Indian Air Force Cancels 12 Su-30MKI Orders, Amid Sanctions On Russia

Hindustan Aeronautics engineers are trying to regenerate an old Su-30 aircraft at Nasik facility.

The Indian Air Force is cancelling 12 Russian-designed Sukhoi-30 MKI orders, NDTV reports. Its bid for the fighters was cleared by the Defence Acquisition Council (DAC) headed by Defence Minister Rajnath Singh and including the three chiefs a few weeks ago.

Indian Air Force recently cancelled orders of Ka-31 helicopters, MiG-29 fighter jets, Mi-8 helicopters and rifle manufacturing contracts.

The purchase of the additional Sukhoi-30 MKIs had come up as the Indian Air Force is short of fighters, its squadron strength down to the early 30s, instead of the allotted 40. A dozen fighters will give two-thirds of a much-needed squadron, Military Leaks comments. The IAF had just two squadrons of the French-made Dassault Rafale, but it still flies older aircraft, including the upgraded MiG-21 Bison.

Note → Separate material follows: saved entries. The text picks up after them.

/-- OPERAND_BUFFER_LINE_ENTRY (R350): the operation accepted first of those with lines still to read pins them, or takes the next pinned line into
the operand buffer. -/
def State.lineEntry (s : State) (core : Nat) : Option State :=
  match leastBy (fun (p : Block × LoomOp) => p.2.turn) ((s.loomOps core).filter (fun p => p.2.live && !p.2.unread.isEmpty)) with
  | none => none
  | some p => match (s.core core).pins.find? (fun q => q.op == p.2.id) with
    | some q => some (s.enterLine core p.1 p.2 q)
    | none => s.pinLines core p.1 p.2

def execOperandBufferLineEntry (core : Nat) (s : State) : Host.Outcome State Fault Refusal := .next ((s.lineEntry core).getD s)

/-! ## Metadata (R233, R352) -/

/-- METADATA_GRANT (R352): every metadata granule of an LMMS is granted, and its words are read. -/
def State.metaGrant (s : State) (core : Nat) : Option State :=
  firstSome (fun (p : Block × LoomOp) =>
    let b := p.1
    let o := p.2
    if o.stage ≠ .accepted ∨ wordOpc o.word ≠ 0x186 then none
    else
      let n := metaWords (wordTy o.word)
      let rows := (List.range 128).map (fun m => metaRow o.desc m)
      if rows.any (fun a => s.engineHeld b.bid o.iss a (4 * n) false) then none
      else match rows.find? (fun a => b.benchPoisoned a (4 * n)) with
        | some a => some (s.loomFault core b o { cause := .eccUncorrectable, ea := a })
        | none => some (s.modLoom b.bid o.id (fun x =>
            { x with stage := .granted,
                     vals := rows.flatMap (fun a => (chunk 4 n (mrun 0 b.bench a (4 * n))).map (fun l => BitVec.ofNat 32 (natOfBytes l))) })))
    (s.loomOps core)

def execMetadataGrant (core : Nat) (s : State) : Host.Outcome State Fault Refusal := .next ((s.metaGrant core).getD s)

/-! ## Reading operands -/

/-- The bytes of a run from the operand buffer, or the bench. -/
def LoomOp.bytes (o : LoomOp) (b : Block) (mem : Bool) (ea n : Nat) : Except Failure (List Byte) :=
  if mem then
    let ps := lineParts ea n
    match ps.find? (fun p => match o.lines.lookup (p.1 / 128) with
        | some d => runPoisoned d.2 (p.1 % 128) p.2
        | none => false) with
    | some p => .error { cause := .eccUncorrectable, ea := p.1 }
    | none => .ok (ps.flatMap (fun p => match o.lines.lookup (p.1 / 128) with
        | some d => lineSlice d.1 (p.1 % 128) p.2
        | none => []))
  else if b.benchPoisoned ea n then .error { cause := .eccUncorrectable, ea := ea }
  else .ok (mrun 0 b.bench ea n)

/-- One row of an operand as blocks; a Q4 block that is BAD_FORMAT names its address and element (R233). -/
def LoomOp.matRow (o : LoomOp) (b : Block) (ty : Ty) (m : MatSrc) (r : Nat) : Except Failure (List MatBlock) :=
  match o.bytes b m.mem (m.row r) m.bytes with
  | .error f => .error f
  | .ok l => match (if m.scaled then (o.bytes b m.mem (m.scales r) m.nsc).map some else .ok none) with
    | .error f => .error f
    | .ok sc => match rowBlocks ty l sc with
      | .error e => .error { cause := .badFormat, ea := m.wrap (m.row r + 18 * e.1), info := e.2 }
      | .ok bs => .ok bs

/-- The results of a list of readings, or the first fault. -/
def readAll {α β : Type} (f : α → Except Failure β) : List α → Except Failure (List β)
  | [] => .ok []
  | x :: l => match f x with
    | .error e => .error e
    | .ok y => match readAll f l with
      | .error e => .error e
      | .ok ys => .ok (y :: ys)

/-- SPARSE_META: the lowest offending word, rows and then words ascending, and its group (R233). -/
def LoomOp.badMeta (o : LoomOp) : Option Failure :=
  let n := metaWords (wordTy o.word)
  firstSome (fun (p : W32 × Nat) => (badGroup p.1).map (fun j =>
    { cause := .sparseMeta, ea := metaRow o.desc (p.2 / n) + 4 * (p.2 % n), info := j, info2 := p.1.toNat })) o.vals.zipIdx

/-- The row that the record of a faulting matrix operation names: that of the lowest offending metadata word (R233, R336; log entry 81). -/
def LoomOp.faultRow (o : LoomOp) (f : Failure) : Nat :=
  if f.cause = .sparseMeta then ((o.vals.zipIdx.find? (fun p => (badGroup p.1).isSome)).map (fun p => p.2 / metaWords (wordTy o.word))).getD 0 else 0
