/-! ## Checks at issue (R253, R264 to R271) -/

/-- Whether an FP32 operand is finite. -/
def finite32 (x : Nat) : Bool := match Fmt.f32.decode x with
  | .fin _ _ _ => true
  | _ => false
/-- Whether an FP32 operand is finite and positive. -/
def positive32 (x : Nat) : Bool := match Fmt.f32.decode x with
  | .fin n m _ => !n && decide (0 < m)
  | _ => false

def Ctx.svptTrap (x : Ctx) (s : State) (i : Nat) (d : List W32) : Option Trap :=
  let br := bitsOf (dW d 3) 7 0 + 1
  let ac := bitsOf (dW d 3) 19 8 + 1
  let rst := bitsOf (dW d 2) 23 0
  firstTrapOf [
    x.badField i (nonzeroAt d [(2, 0xFF000000), (3, 0xFC000000), (13, 0xFFFFFFFF), (14, 0xFFFFFFFF), (15, 0xFFFFFFFF)]),
    x.badField i (failsAt [(12, twBad (dW d 12) false || twTid (dW d 12) != 0)]),
    x.misaligned i (dD d 0) [(dW d 0, 8), (rst, 8)], x.misaligned i (dD d 8) [(dW d 8, 16)], x.misaligned i (dD d 10) [(dW d 10, 16)],
    x.runTraps s i ((List.range br).map (fun b => Run.read true (dD d 0 + b * rst) (8 * ac))),
    x.runTraps s i [Run.read true (dD d 4) (8 * br), Run.read true (dD d 6) (8 * ac), Run.read true (dD d 8) (64 * (bitsOf (dW d 3) 25 20 + 1)),
      Run.store true (dD d 10) (16 * br * ac)]]

def Ctx.svvoxTrap (x : Ctx) (s : State) (i : Nat) (d : List W32) : Option Trap :=
  let np := dW d 1
  let pmap := x.mod 0 0 == 1
  firstTrapOf [
    x.badField i (nonzeroAt d [(10, 0xFFFF0000), (11, 0xFFFFFFFF), (14, 0xFFFFFFFF), (15, 0xFFFFFFFF)]),
    x.badField i (failsAt [
      (0, twBad (dW d 0) false), (1, np == 0 || decide (2 ^ 24 < np)), (4, !positive32 (dW d 4)), (5, !positive32 (dW d 5)),
      (6, !positive32 (dW d 6)), (7, !finite32 (dW d 7)), (8, !finite32 (dW d 8)), (9, !finite32 (dW d 9)), (12, !pmap && dW d 12 != 0),
      (13, !pmap && dW d 13 != 0)]),
    x.misaligned i (dD d 2) [(dW d 2, 16)], x.misaligned i (dD d 12) [(dW d 12, 4)],
    x.runTraps s i (Run.read true (dD d 2) (16 * np) :: (if pmap then [Run.store true (dD d 12) (4 * np)] else []))]

def Ctx.svqryTrap (x : Ctx) (s : State) (i : Nat) (d : List W32) : Option Trap :=
  firstTrapOf [
    x.badField i (nonzeroAt d [(6, 0xFFFFFFFF), (7, 0xFFFFFFFF)]), x.badField i (failsAt [(0, twBad (dW d 0) false)]),
    x.misaligned i (dD d 2) [(dW d 2, 8)], x.misaligned i (dD d 4) [(dW d 4, 4)],
    x.runTraps s i [Run.read true (dD d 2) (8 * dW d 1), Run.store true (dD d 4) (4 * dW d 1)]]

/-- Fields of SVNBR. -/
def nbrKo (d : List W32) : Nat := bitsOf (dW d 2) 8 0
def nbrDil (d : List W32) : Int := (bitsOf (dW d 2) 23 16 : Nat)
def nbrStr (d : List W32) : Int := (bitsOf (dW d 2) 31 24 : Nat)
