/-- A pending record as it stands in a frame: KIND and slice of its head, and its body. -/
structure SavedRec where
  kind  : Nat
  slice : Nat
  body  : List Byte
  deriving DecidableEq, Repr

/-- n records of the pending area from an offset on, each as long as its head says. -/
def State.recsFrom (s : State) (b : Block) (o : Nat) : Nat → List SavedRec
  | 0 => []
  | n + 1 =>
    let h := s.frameRead b (b.opnd + o) 16
    let len := max 1 (field h 2 2)
    { kind := field h 0 1, slice := field h 1 1, body := s.frameRead b (b.opnd + o + 16) (16 * (len - 1)) } :: s.recsFrom b (o + 16 * len) n

/-- One result of the records that stand in its place: those of one distance or flag are one result. -/
def Pend.join (p : Pend) (l : List (List Byte)) : List Pend :=
  let ps := l.map p.load
  ((firstKeys (ps.map (fun q => q.due))).map (fun d => { p with due := d, writes := (ps.filter (fun q => decide (q.due = d))).flatMap (fun q => q.writes) })).filter
    (fun q => !q.writes.isEmpty)

/-- The pending results and deferred traps of a slice as the NPR and NDT records from OPR on stand (R340, R343, R345): each is reinstated in the place of the saved one whose
record it was, and one beyond those behind them. -/
def Slice.loadRecords (sl : Slice) (recs : List SavedRec) : Slice :=
  let saved := sl.resultKeys.map (fun k => k.1)
  let rs := ((recs.filter (fun r => r.kind == 1)).zipIdx).map (fun r => ((saved[r.2]?).getD sl.pend.length, r.1.body))
  let fresh : Pend := { seq := sl.seq, due := .count 1, op := 0, ready := true, writes := [] }
  let ds := (recs.filter (fun r => r.kind == 2)).zipIdx
  { sl with
    pend := (List.range (sl.pend.length + 1)).flatMap (fun n =>
      let p := (sl.pend[n]?).getD fresh
      if p.known then p.join ((rs.filter (fun r => r.1 == n)).map (fun r => r.2)) else [p]),
    deferred := ds.map (fun d => match sl.deferred[d.2]? with
      | some e => { e with trap := trapOfBytes e.trap d.1.body }
      | none => { seq := sl.seq, flag := 15, trap := trapOfBytes { cause := .trap } d.1.body }) }

/-- The members that a slice mask names; a slice that was none joins with the flag of the others. -/
def loadMembers (l : List Token) (mask : Nat) : List Token :=
  (bitsSet 256 mask).map (fun i => ((l.find? (fun t => t.slice == i)).orElse (fun _ => l.head?.map (fun t => { t with slice := i }))).getD { slice := i, flag := 15, id := 0 })

/-- The operation that a record stands for: what every kind of it has in common (log entry 16). -/
structure SavedOp where
  id   : Nat
  iss  : Nat
  seq  : Nat
  pc   : W64
  word : W96
  desc : List W32
  toks : List Token
  deriving DecidableEq, Repr
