/-! ## Admission (R17, R19, R25, R28 to R31, R333) -/

/-- The live positions of a slice of a block of T threads (R15). -/
def livePositions (t i : Nat) : BitVec 4 := BitVec.ofNat 4 (sumNat ((List.range 4).map (fun p => if 4 * i + p < t then 2 ^ p else 0)))

/-- The slices of a block at dispatch (R16, R17, R195). -/
def Launch.slices (l : Launch) : List Slice :=
  let strands := l.gangs
  let entry := (l.stages.zipIdx).flatMap (fun t => List.replicate t.1.slc (t.2, t.1))
  entry.zipIdx.map (fun e =>
    let m := livePositions l.threads e.2
    { Slice.blank with pc := l.kaddr + BitVec.ofNat 64 e.1.2.ent, stage := e.1.1, live := m, act := m, alloc := e.1.2.a,
                       strand := (strands.find? (fun g => g.contains e.2)).getD [e.2] })

/-- A new block of a grid on a core. -/
def State.newBlock (s : State) (g : Grid) (bnum core cfa : Nat) : Block :=
  let l := g.lr
  { Block.blank with bid := s.nextId, gid := g.gid, part := l.part, bnum := bnum, loc := .resident core, lcore := if l.det then bnum % l.lc else core, cfa := cfa,
                     nthr := l.threads, slices := l.slices, reserve := l.rsv, units := l.units, bsize := (l.bench + 255) / 256 * 256, tcount := l.tc,
                     held := BitVec.ofNat 8 (2 ^ l.tc - 1),
                     wdog := s.refTime }

/-- The Foreman gives a core to a partition (R316). -/
def State.hold (s : State) (core part : Nat) : State := s.modCore core (fun c => { c with holder := some part })

/-- The next block of a grid taken: of its logical core in a deterministic launch. -/
def Grid.taken (g : Grid) (bnum core : Nat) : Grid :=
  if g.lr.det then { g with nextL := updAt (fun n => n + g.lr.lc) (bnum % g.lr.lc) g.nextL, lastCore := some core }
  else { g with nextB := bnum + 1, lastCore := some core }

/-- A new block admitted onto a core: its frame reserved and zeroed, its slices placed, its extents filled (R302, R319, R326, R333). -/
def State.admitNew (s : State) (g : Grid) (bnum core cfa : Nat) : State :=
  let b := s.newBlock g bnum core cfa
  let len := g.lr.frameBytes
  let fr : Frame := { bid := b.bid, part := b.part, base := cfa, len := len }
  let s := { s with blocks := s.blocks ++ [b], nextId := s.nextId + 1, frames := s.frames ++ [fr] }
  let s := (s.homeWrite (s.part b.part).ckid cfa (List.replicate len 0)).hold core b.part
  let s := (s.modGrid g.gid (fun y => y.taken bnum core)).l1Acquire core
  (g.lr.gangs.foldl (fun (s : State) l => s.placeGang core b.bid [l]) s).fillExtents b.bid

/-! ## Which block comes next (R317, R318) -/

/-- A block that the Foreman may place: a new one, or a saved one. -/
inductive Cand where
  | new (bnum : Nat)
  | saved (bid : Nat)
  deriving DecidableEq, Repr

/-- The blocks of a grid that await restore: saved, resumed, and with no record of theirs held (R335, R338). -/
def State.awaiting (s : State) (g : Grid) : List Block :=
  s.blocks.filter (fun b => b.gid == g.gid && decide (b.loc = .saved) && b.resume && !s.recs.any (fun r => decide (r.bid = some b.bid)))

/-- The next block among some awaiting restore and some new ones (R317). -/
def nextCand (saved : List Block) (new : List Nat) : Option Cand :=
  match leastBy (fun (b : Block) => b.bnum) saved with
  | some b => some (.saved b.bid)
  | none => (leastBy (fun n => n) new).map .new

/-- Whether a host has reserved its places for a logical core of a grid, or other launches leave room to (R206; log entry 92). -/
def State.reservable (s : State) (g : Grid) (l core : Nat) : Bool :=
  (s.core core).wqres.contains (g.gid, l) ||
    (s.core core).wq.all (fun q => decide ((q.filter (fun e => decide (e.lcore = none))).length + s.reservedEntries core + g.lr.wqShare ≤ 1024))

/-- The queue entries of a logical core of a grid moved, in order, to a host. -/
def State.moveEntries (s : State) (gid l host : Nat) : State :=
  let mine := fun (e : WqEntry) => e.gid == gid && decide (e.lcore = some l)
  (List.range 4).foldl (fun s q =>
    let es := s.cores.flatMap (fun c => (c.queue q).filter mine)
    let s := { s with cores := s.cores.map (fun (c : Core) => c.setQueue q ((c.queue q).filter (fun e => !mine e))) }
    s.modCore host (fun c => c.setQueue q (c.queue q ++ es))) s

/-- A core without its reservation for a logical core of a grid. -/
def Core.unreserve (gid l : Nat) (c : Core) : Core := { c with wqres := c.wqres.filter (fun r => r != (gid, l)) }

/-- A host that can reserves its places for a logical core, and the entries move to it; another waits, and they stay (R206). -/
def State.reserve (s : State) (g : Grid) (l core : Nat) : State :=
  if (s.core core).wqres.contains (g.gid, l) || s.reservable g l core = false then s
  else (({ s with cores := s.cores.map (Core.unreserve g.gid l) }).modCore core (fun c => { c with wqres := c.wqres ++ [(g.gid, l)] })).moveEntries g.gid l core

/-- What a candidate takes, and whether its frame has a place. -/
def State.candNeed (s : State) (g : Grid) : Cand → Need
  | .new _ => g.lr.need
  | .saved bid => (s.blk bid).need
def State.candFrame (s : State) (g : Grid) : Cand → Bool
  | .new _ => (s.framePlace g.lr.part g.lr.frameBytes).isSome
  | .saved _ => true

/-- Whether a core admits a candidate. -/
def State.admits (s : State) (g : Grid) (core : Nat) (c : Cand) : Bool := s.fits core (s.candNeed g c) && s.candFrame g c

/-- The candidate of a grid that is not deterministic. -/
def State.freeCand (s : State) (g : Grid) : Option Cand := nextCand (s.awaiting g) (if g.nextB < g.lr.blocks then [g.nextB] else [])

/-- Cores in ascending order, beginning after the one that admitted the grid's previous block (R317). -/
def rotateAfter (last : Option Nat) (l : List Nat) : List Nat :=
  match last with
  | some c => l.filter (fun k => decide (c < k)) ++ l.filter (fun k => decide (k ≤ c))
  | none => l

/-- The candidate of a host of a deterministic grid, among the blocks of the logical cores whose places it can reserve (R206, R318). -/
def State.hostCand (s : State) (g : Grid) (core : Nat) : Option Cand :=
  let mine := fun (l : Nat) => decide (g.hosts[l]? = some core) && s.reservable g l core
  nextCand ((s.awaiting g).filter (fun b => mine b.lcore))
    ((g.nextL.zipIdx.filter (fun n => decide (n.1 < g.lr.blocks) && mine n.2)).map (fun n => n.1))

/-- The placement that a head grid allows: candidate and core. -/
def State.gridPick (s : State) (g : Grid) : Option (Cand × Nat) :=
  let cores := s.ownCores g.lr.part
  if g.ended then none
  else if g.lr.det then
    (if g.started then firstSome (fun c => match s.hostCand g c with
        | some k => if s.admits g c k then some (k, c) else none
        | none => none) (cores.filter (fun c => g.hosts.contains c))
      else none)
  else match s.freeCand g with
    | some k => ((rotateAfter g.lastCore cores).find? (fun c => s.admits g c k)).map (fun c => (k, c))
    | none => none

/-- The head grid of a ready queue. -/
def State.headGrid (s : State) (rq : Nat) : Option Grid :=
  match (s.ready[rq]?).getD [] with
  | gid :: _ => s.grids.find? (fun g => g.gid == gid)
  | [] => none

/-- The placement that comes next in a partition: the highest-priority ready queue whose head grid has a block that some core admits (R317). -/
def State.pick (s : State) (part : Nat) : Option (Grid × Cand × Nat) :=
  firstSome (fun i => match s.headGrid (4 * part + i) with
    | some g => (s.gridPick g).map (fun p => (g, p.1, p.2))
    | none => none) (List.range 4)

/-! ## Restore (R302, R318, R319, R335, R340) -/

/-- The gangs saved, slot by slot; slices that no longer share a program counter part (R20). -/
def State.savedGangs (s : State) (b : Block) : List (List (List Nat)) :=
  (firstKeys (b.gangs.map (fun g => g.1))).map (fun k =>
    (b.gangs.filter (fun g => g.1 == k)).flatMap (fun g => (Gang.byPc s { bid := b.bid, slices := g.2 }).map (fun y => y.slices)))

/-- Whether a strand joins a slice of one slot with one of another. -/
def Block.joined (b : Block) (x y : List (List Nat)) : Bool := x.flatten.any (fun i => y.flatten.any (fun j => (b.sl i).strand.contains j))

/-- Slots that strands join, together: a strand's slices stand in one section (R18, R20, R195; log entry 91). -/
def Block.groups (b : Block) : List (List (List Nat)) → List (List (List (List Nat)))
  | [] => []
  | x :: l =>
    let gs := b.groups l
    let near := fun (g : List (List (List Nat))) => g.any (fun y => b.joined x y)
    ((x :: l).filter (fun y => decide (y = x) || (gs.filter near).any (fun g => g.contains y))) :: gs.filter (fun g => !near g)
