-- ==== Sys2Proof/Machine/Core.lean ====
section
/-! DEFINITION. The machine as the host's interface takes it. -/

def Sys2Proof.core : Host.Core :=
  { State := Sys2Proof.Machine.State
    Fault := Sys2Proof.Machine.Fault
    Refusal := Sys2Proof.Machine.Refusal
    step := Sys2Proof.Machine.step
    reset := Sys2Proof.Machine.State.reset }
end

The Sukhoi Su-30MKI (NATO reporting name: Flanker-H) is a twinjet multirole air superiority fighter built under license by India’s Hindustan Aeronautics Limited (HAL) for the Indian Air Force (IAF). A variant of the Sukhoi Su-30, it is a heavy, all-weather, long-range fighter.

Development of the variant started after India signed a deal with Russia in 2000 to manufacture 140 Su-30 fighter jets. The first Russian-made Su-30MKI variant was accepted into the Indian Air Force in 2002, while the first Su-30MKI assembled in India entered service with the IAF in 2004. The IAF has nearly 260 Su-30MKIs in inventory as of January 2020. The Su-30MKI is expected to form the backbone of the Indian Air Force’s fighter fleet to 2020 and beyond.

The aircraft is tailor-made for Indian specifications and integrates Indian systems and avionics as well as French and Israeli sub-systems. It has abilities similar to the Sukhoi Su-35 with which it shares many features and components.

Russian media reported that manufacturers Uralvagonzavod, UEC, Sukhoi and Mikoyan had to shut down operations last March due to a low supply of parts and foreign components, which means that they have few spare parts to maintain existing military hardware.